Hat tip to Anant Puranik, who pointed me (via Twitter) to this informative post on his PatentsInd blog, which covers patent matters in India.
The related announcement by the W3C
Let me quickly copy the text of the W3C announcement. Don't worry if some of it is not immediately clear to you because this is related to how standardization bodies in general and the W3C in particular operate. I'll explain further below what this is all about. Here's the text:
This is a public call for prior art on patent Application No. 11/432,295 and on Patent 7,743,336. The W3C seeks information about access control systems available before October 2005 and content distribution systems before April 2006 that offer a viable solution that may apply to the use of access requests policy in Widgets. People who wish to provide feedback should refer to the call for prior art for more information. On 13 November 2009, pursuant to its rights under W3C's Patent Policy, Apple, Inc. disclosed US Published Patent Application No. 11/432,295 and US Published Patent Application 11/409,276 and claimed that it applies to the Web Applications WG's Widget Access Request Policy specification. Apple excluded all claims from the W3C Royalty-Free License commitment of the W3C Patent Policy given by Participants of the Web Applications Working Group. In accordance with the exception procedures of the Patent Policy, W3C launched a Patent Advisory Group (PAG) to determine possible solutions. The PAG has advised W3C to issue this call for prior art.
The W3C has a rigid "royalty-free" licensing policy. If patents are essential to its standards (meaning you can't implement the given standard in any reasonable way without infringing such a patent), they must be made available "to all, worldwide, whether or not they are W3C Members" on a royalty-free basis. The W3C allows patent holders to impose certain conditions, but generally, if you make a patent available to a W3C standard, you have to give up most of your rights. By contrast, most standard-setting organizations operate under a so-called FRAND (fair, reasonable and non-discriminatory) -- or just RAND, without explicitly stating "fair" -- regime. FRAND commitments ensure the availability of patents but patent holders still reserve far more rights than under the W3C's policy.

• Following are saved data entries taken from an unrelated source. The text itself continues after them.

-- ==== Sys2Proof/Machine/Turn.lean ====
section
/-! DEFINITION. One turn of the machine: the host's next action, or one step of the block (00_scope.md R14,
45_host_commands.md R310, 60_exceptions.md R346; log 6). -/

namespace Sys2Proof.Machine

/-- One step of the block: the selected operation, the finish step (45_host_commands.md R315), or nothing when STATE is
not RUN (R311). -/
def blockStep (s : State) : Host.Outcome State Fault Refusal :=
  match s.selection with
  | .operation i => exec i s
  | .finish => .next s.finish
  | .quiescent => .next s
  | .noDecoder => .fault .noDecoderSelected

/-- The operation of a command (30_encoding.md R90). -/
def HostCommand.instr : HostCommand → Instr
  | .reset => .cmdReset
  | .start => .cmdStart
  | .abort => .cmdAbort

/-- One action of the host; with `wait` the block takes its step. -/
def hostTurn (a : HostAction) (s : State) : Host.Outcome State Fault Refusal :=
  match a with
  | .wait => blockStep s
  | .command c => exec c.instr s
  | a => hostAccess a s

/-- One turn: the next of the host's actions, which is then gone, or a step of the block when there is none. -/
def turn (s : State) : Host.Outcome State Fault Refusal :=
  match s.host with
  | [] => blockStep s
  | a :: rest => hostTurn a { s with host := rest }

end Sys2Proof.Machine
end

Apple wants to be able to sue over those patents
Apple is a member of the W3C and, in that role, disclosed the fact that it holds one U.S. patent and one U.S. patent application that Apple believes read on the W3c's "Widget Access Requests Policy" specification. At the same time, Apple exercised its right to withhold those intellectual property rights. In other words, Apple refuses to make those rights available on the W3C's liberal terms. Simply put, Apple doesn't want to be restricted in any way and may want to assert those patents in its various lawsuits.
This means the W3C can't formally adopt the "infringing" specification because its rules require patent-free or at least royalty-free standards. For now the Widget Access Request Policy is just a candidate recommendation, not a final specification yet.

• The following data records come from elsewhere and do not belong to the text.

/-- R311, with R250 and R291: every transition of STATE and the event it needs. Outside RUN only CMD.START and CMD.RESET
change STATE; RUN ends in IDLE by CMD.RESET or CMD.ABORT, in DONE when OUT_COUNT = EXPANDED_SIZE or when LZSS input is
exhausted under policy end, and in FAULT by a raise of the operation under way. Each of these events has that effect:
the commands, OUT_COUNT = EXPANDED_SIZE, LZSS exhaustion under policy end, and every raise of a running job (State.raises:
a part of the header, an offset before the start, LZSS exhaustion under policy fault, a pair cut short, a ring cell never
written). (The host's list: log 6.) -/
def Obligations.StateTransitionsAreTheListed : Prop :=
  ∀ s t : State, step s = .next t →
    (s.state ≠ .run →
      t.state = s.state ∨
      (s.host.head? = some (.command .reset) ∧ t.state = .idle) ∨
      (s.host.head? = some (.command .start) ∧ (s.codec = 3#3 ∨ s.codec = 5#3) ∧ t.state = .run) ∨
      (s.host.head? = some (.command .start) ∧ s.codec ≠ 3#3 ∧ s.codec ≠ 5#3 ∧ t.state = .fault)) ∧
    (s.state = .run → t.state = .idle →
      s.host.head? = some (.command .reset) ∨ s.host.head? = some (.command .abort)) ∧
    (s.state = .run → t.state = .done →
      s.blockTurn ∧
        (s.outCount = s.expandedSize ∨
          (s.codec = 3#3 ∧ s.params.eofPolicy = .finish ∧ s.inPos = s.inLen))) ∧
    (s.state = .run → t.state = .fault →
      s.blockTurn ∧ s.outCount ≠ s.expandedSize ∧
        ((s.codec = 5#3 ∧ s.phase = .blockHeader ∧ t.faultCode = 1#3) ∨
          (s.codec = 5#3 ∧ s.phase = .streaming ∧ t.faultCode = 2#3) ∨
          (s.codec = 3#3 ∧ t.faultCode = 3#3 ∧ t.inPos = t.inLen) ∨
          (s.codec = 3#3 ∧ t.faultCode = 6#3 ∧ s.params.ringFill = none))) ∧
    (s.host.head? = some (.command .reset) → t.state = .idle) ∧
    (s.state = .run → s.host.head? = some (.command .abort) → t.state = .idle) ∧
    (s.state ≠ .run → s.host.head? = some (.command .start) →
      (s.codec = 3#3 ∨ s.codec = 5#3 → t.state = .run) ∧ (s.codec ≠ 3#3 → s.codec ≠ 5#3 → t.state = .fault)) ∧
    (s.state = .run → s.host.head? = some (.command .start) → t.state = .run) ∧
    (s.state = .run → s.blockTurn → s.outCount = s.expandedSize → t.state = .done) ∧
    (s.state = .run → s.blockTurn → s.outCount ≠ s.expandedSize → s.codec = 3#3 → s.inPos = s.inLen →
      s.params.eofPolicy = .finish → t.state = .done) ∧
    (s.state = .run → s.blockTurn → s.outCount ≠ s.expandedSize → s.blockStart.raises → t.state = .fault)

/-- R315, R320: when a job ends in DONE, no fault is reported, exactly the OUT bytes below OUT_COUNT are there (log 5), and
OUT_COUNT = EXPANDED_SIZE or, under LZSS policy end, OUT_COUNT < EXPANDED_SIZE with the input exhausted. -/
def Obligations.DoneMeansOutputComplete : Prop :=
  ∀ s t : State, s.runLegal → s.faultRegistersLegal → s.outWritten → s.state = .run → step s = .next t →
    t.state = .done →
      t.faultCode = 0#3 ∧ (∀ a : Nat, (t.memRead .out a).isSome = true ↔ a < t.outCount.toNat) ∧
        (t.outCount = t.expandedSize ∨
          (t.outCount < t.expandedSize ∧ t.codec = 3#3 ∧ t.params.eofPolicy = .finish ∧ t.inPos = t.inLen))

/-! ## Encodings (30_encoding.md) -/

/-- Bit patterns written out from R95, R97, R99, R110, R111, R112 and the operations and fields they stand for. -/
def Obligations.EncodedWordsDecode : Prop :=
  decodeField .lengthCode [true, true, true, false] = some (.lengthCode 7, []) ∧
  decodeField .lengthCode [true, true, false, true] = some (.lengthCode 6, [true]) ∧
  decodeField .lengthCode (List.replicate 13 true) = none ∧
  decodeField .pair (bytesToBits [0xEE#8, 0xF7#8]) = some (.pair 0xFEE#12 7#4, []) ∧
  decodeField .blockCount (bytesToBits [0x00#8, 0x04#8]) = some (.blockCount 4#16, []) ∧
  decode ⟨.cItem, 0⟩ = .ok .clZero1 ∧ decode ⟨.cItem, 1⟩ = .ok .clZrun4 ∧ decode ⟨.cItem, 2⟩ = .ok .clZrun9 ∧
  decode ⟨.cItem, 18⟩ = .ok (.clLen 18) ∧ decode ⟨.cItem, 19⟩ = .error .noSuchTSymbol ∧
  decode ⟨.cSymbol, 255⟩ = .ok (.lh5Lit 255) ∧ decode ⟨.cSymbol, 256⟩ = .ok (.lh5Match 256) ∧
  decode ⟨.cSymbol, 510⟩ = .error .noSuchCSymbol ∧
  decode ⟨.token, 1⟩ = .ok .lzssLit ∧ decode ⟨.token, 0⟩ = .ok .lzssMatch

/-- R93 to R99, R111: every field of the two formats, at every value, decodes back from its bits, whatever follows. -/
def Obligations.FieldDecodeEncodeAgree : Prop :=
  ∀ (f : StreamField) (rest : List Bool), f.wellFormed = true →
    decodeField f.kind (encodeField f ++ rest) = some (f, rest)

/-! ## Frames -/

/-- What the composite header operations leave unchanged: everything but BITPOS, their table units, and (LH5.HDR) the
block counter and PHASE; STATE and the fault registers change only by a fault. The model's free-value counter moves only
where LH5.CLEN decodes with a table that gives no symbol (log 23). (42_lh5_block_header.md; after a fault, what R350
leaves unspecified: log 10.) -/
def Obligations.HeaderOperationsFrame : Prop :=
  ∀ (s t : State) (i : Instr), i = .lh5Hdr ∨ i = .lh5Tlen ∨ i = .lh5Clen ∨ i = .lh5Plen → exec i s = .next t →
    t = { s with
      bitpos := t.bitpos, blockCount := t.blockCount, phase := t.phase, tabT := t.tabT, tabC := t.tabC
      tabP := t.tabP, freeIx := t.freeIx, state := t.state, faultCode := t.faultCode, faultSub := t.faultSub, faultInfo := t.faultInfo } ∧
    s.bitpos ≤ t.bitpos ∧
    (i ≠ .lh5Clen ∨ s.tabT.decodes .t → t.freeIx = s.freeIx) ∧
    (i ≠ .lh5Hdr → t.blockCount = s.blockCount ∧ t.phase = s.phase) ∧
    (i = .lh5Tlen → t.tabC = s.tabC ∧ t.tabP = s.tabP) ∧
    (i = .lh5Clen → t.tabT = s.tabT ∧ t.tabP = s.tabP) ∧
    (i = .lh5Plen → t.tabT = s.tabT ∧ t.tabC = s.tabC) ∧
    (t.state ≠ .fault → t.state = s.state ∧ t.faultCode = s.faultCode ∧ t.faultSub = s.faultSub ∧
      t.faultInfo = s.faultInfo) ∧
    (t.state ≠ s.state → t.state = .fault ∧ t.faultCode = 1#3)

If a patent holder refuses to accept the W3C's terms, the W3C may try to have that patent invalidated (or a patent application rejected). If that effort succeeds, the specification is, again, patent-unencumbered. If not, the W3C can still evaluate possible workarounds or, if there's no workaround, give up on a standard.
In this case, the W3C hopes to do away with Apple's relevant patent and patent application. It's an unpleasant situation for the W3C to have to confront one of its members, especially such a large and powerful one, but sometimes this can't be avoided.
Another W3C patent fight: video codecs
This isn't the only issue in connection with which Apple favors the rights of patent holders over unencumbered standards: the W3C's rigid "royalty-free" policy is also a big problem in the debate over video codecs -- MPEG LA vs. the Google-led WebM. MPEG LA is a licensing agency for many patent holders, not to be confused with the MPEG (Moving Picture Experts Group) standard-setting organization. MPEG has plans for a royalty-free video codec specification. The market-leading AVC/H.264 standard comes with royalty obligations except for limited fields of use. MPEG LA collects royalties on behalf of the holders of many (possibly all) patents essential to AVC/H.264. Google and its allies would like to turn WebM into a W3C standard (in fact, into the default video codec under HTML 5), claiming that it's "royalty-free".
However, Apple and other major players oppose Google's proposal. There's serious doubt that it's truly unencumbered by third-party patents. Since there are now 47 Android-related patent infringement lawsuits going on by my count and frequent reports of patent holders (such as Oracle) demanding or actually (such as Microsoft) collecting royalties from Android device makers, Google has lost its credibility whenever it claims that its "open source" technologies are truly unencumbered.
With the strategic importance that patents have now (also evidenced by the $4.5 billion paid for Nortel's patent portfolio), I guess the W3C is going to find it increasingly difficult to develop standards under its policy. There's still going to be some interest among industry players in the W3C's ability to develop its standards, but a company like Apple is certainly not the most generous contributor of patents to "free" standards, to put it mildly. And when you're embroiled in so much litigation, it's probably a bad time to ask you to give up rights that you may want to assert against the likes of Samsung and Motorola. That's the problem.